Across Protocol is going private, and ACX holders are faced with an interesting choice. The team proposes to dissolve the DAO structure and convert into a traditional American C-corporation called AcrossCo. The idea is that a standard corporate structure makes it easier for institutional partners to collaborate and sign contracts.



The market responded quite enthusiastically to this proposal. ACX surged significantly after the plan was announced, although the price is now hovering around $0.04. Token holders have two options: exchange their ACX for shares in the new company at a 1:1 ratio, or sell their tokens for USDC at $0.04375. This buyout price is a 25% premium over the average trading price before the proposal went live.

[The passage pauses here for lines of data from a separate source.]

/-- The blocks formed with `span` collected are literals of 1 to `2^bo` of the codes, and repeats (R143). -/
theorem mem_blocksFrom {br bo : Nat} {P : Code → Prop} {rs : List (Code × Nat)} {span : List Code} {i : Instr}
    (hspan : ∀ c ∈ span, P c) (hrs : ∀ x ∈ rs, P x.1) (hi : i ∈ blocksFrom br bo span rs) :
    (∃ gs, i = .lit gs ∧ 1 ≤ gs.length ∧ gs.length ≤ 2 ^ bo ∧ ∀ c ∈ gs, P c) ∨
      ∃ k, i = repBlock k ∧ 1 ≤ k ∧ k ≤ 2 ^ br := by
  induction rs generalizing span with
  | nil =>
    unfold blocksFrom at hi
    split_ifs at hi with h
    · exact .inl (mem_litBlockList (List.ne_nil_of_length_pos h) hspan hi)
    · cases hi
  | cons x rest ih =>
    obtain ⟨v, l⟩ := x
    obtain ⟨hv, hrest⟩ := List.forall_mem_cons.1 hrs
    have hspan' : ∀ c ∈ span ++ [v], P c := List.forall_mem_append.2 ⟨hspan, List.forall_mem_singleton.2 hv⟩
    unfold blocksFrom at hi
    split_ifs at hi with h
    · rcases List.mem_append.1 hi with hi | hi
      · rcases List.mem_append.1 hi with hi | hi
        · exact .inl (mem_litBlockList (by simp) hspan' hi)
        · obtain ⟨k, h1, h2, hk⟩ := mem_repBlocks hi
          exact .inr ⟨k, hk, h1, h2⟩
      · exact ih (fun _ h => absurd h List.not_mem_nil) hrest hi
    · exact ih hspan' hrest hi

theorem blocks_wf {d br bo : Nat} (hd1 : 1 ≤ d) (hd16 : d ≤ 16) (hbr : br < 8) (hbo : bo < 8) {codes : List Code}
    (hcodes : ∀ c ∈ codes, c.toNat < 2 ^ d) {i : Instr} (hi : i ∈ blocks br bo codes) :
    i.wf (.payload (streamMode d br bo)) = true := by
  have hmode := streamMode_wf hd1 hd16 hbr hbo
  have hruns : ∀ x ∈ runs codes, x.1.toNat < 2 ^ d := fun x hx => hcodes x.1 <| by
    have hmem : x.1 ∈ runCodes (runs codes) := List.mem_flatMap.2
      ⟨x, hx, List.mem_replicate.2 ⟨Nat.one_le_iff_ne_zero.1 ((isRuns_runs codes).positive x hx), rfl⟩⟩
    rwa [runCodes_runs] at hmem
  rcases mem_blocksFrom (P := fun c => c.toNat < 2 ^ d) (fun _ h => absurd h List.not_mem_nil) hruns hi with
    ⟨gs, rfl, h1, h2, hgs⟩ | ⟨k, rfl, h1, h2⟩
  · exact wf_lit_iff.2 ⟨hmode, rfl, rfl, h1, h2, hgs⟩
  · have h128 := two_pow_le_of_lt_eight hbr
    have hfield := repBlock_field h1 (h2.trans h128)
    exact wf_rep_iff.2 ⟨hmode, rfl, rfl, show _ < 2 ^ br by omega⟩

/-- The first block of a sequence is a literal: every repeat has its base pixel (R143). -/
theorem blocksFrom_head (br bo : Nat) {rs : List (Code × Nat)} {span : List Code} (h : span ≠ [] ∨ rs ≠ []) :
    ∃ gs rest, blocksFrom br bo span rs = .lit gs :: rest := by
  induction rs generalizing span with
  | nil =>
    have hne : 1 ≤ span.length := List.length_pos_iff.2 (h.resolve_right (not_not.2 rfl))
    rw [blocksFrom, if_pos hne]
    exact litBlockList_head bo span
  | cons x rest ih =>
    obtain ⟨v, l⟩ := x
    unfold blocksFrom
    split
    · obtain ⟨gs, is, heq⟩ := litBlockList_head bo (span ++ [v])
      exact ⟨gs, _, by rw [heq, List.append_assoc, List.cons_append]⟩
    · exact ih (.inl (by simp))

theorem blocks_head (br bo : Nat) {codes : List Code} (h : codes ≠ []) :
    ∃ gs rest, blocks br bo codes = .lit gs :: rest := by
  refine blocksFrom_head br bo (.inr fun hruns => h ?_)
  rw [← runCodes_runs codes, hruns]
  rfl

/-- Settles O25: the runs expand to the sequence, and so do the blocks cut from them. -/
theorem blocksStandForTheSequence : Obligations.BlocksStandForTheSequence := by
  intro d br bo codes last hd1 hd16 hbr hbo hcodes
  have hbr8 := Nat.lt_succ_of_le hbr
  exact ⟨expand_blocks hbr8 bo codes last, fun _ => blocks_wf hd1 hd16 hbr8 (Nat.lt_succ_of_le hbo) hcodes,
    blocks_head br bo⟩

end Sys2Proof.Machine

/-!
# `ENC` (41_encoder.md R140 to R152)

The bits the writer holds after the blocks, the raw groups and the pad; the length of the payload; what `ENC` leaves.
-/

namespace Sys2Proof.Machine

/-! ### Padding (R98, R147) -/

/-- The pad brings a stream to the next multiple of 16 bits. -/
theorem padded_length (bs : List Bool) : (padded bs).length = 16 * ((bs.length + 15) / 16) := by
  rw [padded, List.length_append, List.length_replicate, padBits]
  omega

What’s interesting is that many traders seem to be betting on that premium opportunity or believe the stock option will be more valuable. Trading volume was extremely high, showing how much speculation surrounds this proposal. For comparison: Bitcoin is currently trading flat, so this is truly an Across story.

How does it work in practice? Token holders with more than 5 million ACX can directly convert to shares. Those with less can participate through an SPV structure with a minimum of about 250,000 ACX. Everyone gets the same 1:1 ratio, so no distinction between large and small holders. Those who don’t want to participate will receive the USDC buyout at a premium.

The governance vote was scheduled for the end of March, so by now it should be clear whether this proposal will be approved. Risk Labs said that ACX is “significantly undervalued” and sees this as an opportunity to double down on Across.

The funny thing is that this is a pretty drastic step. For years, DeFi advocates argued that tokens and DAOs are better than traditional companies. Across is now essentially saying the opposite: that the token structure holds them back and that a C-corporation works better. That’s quite a moment for the DeFi community to reflect on.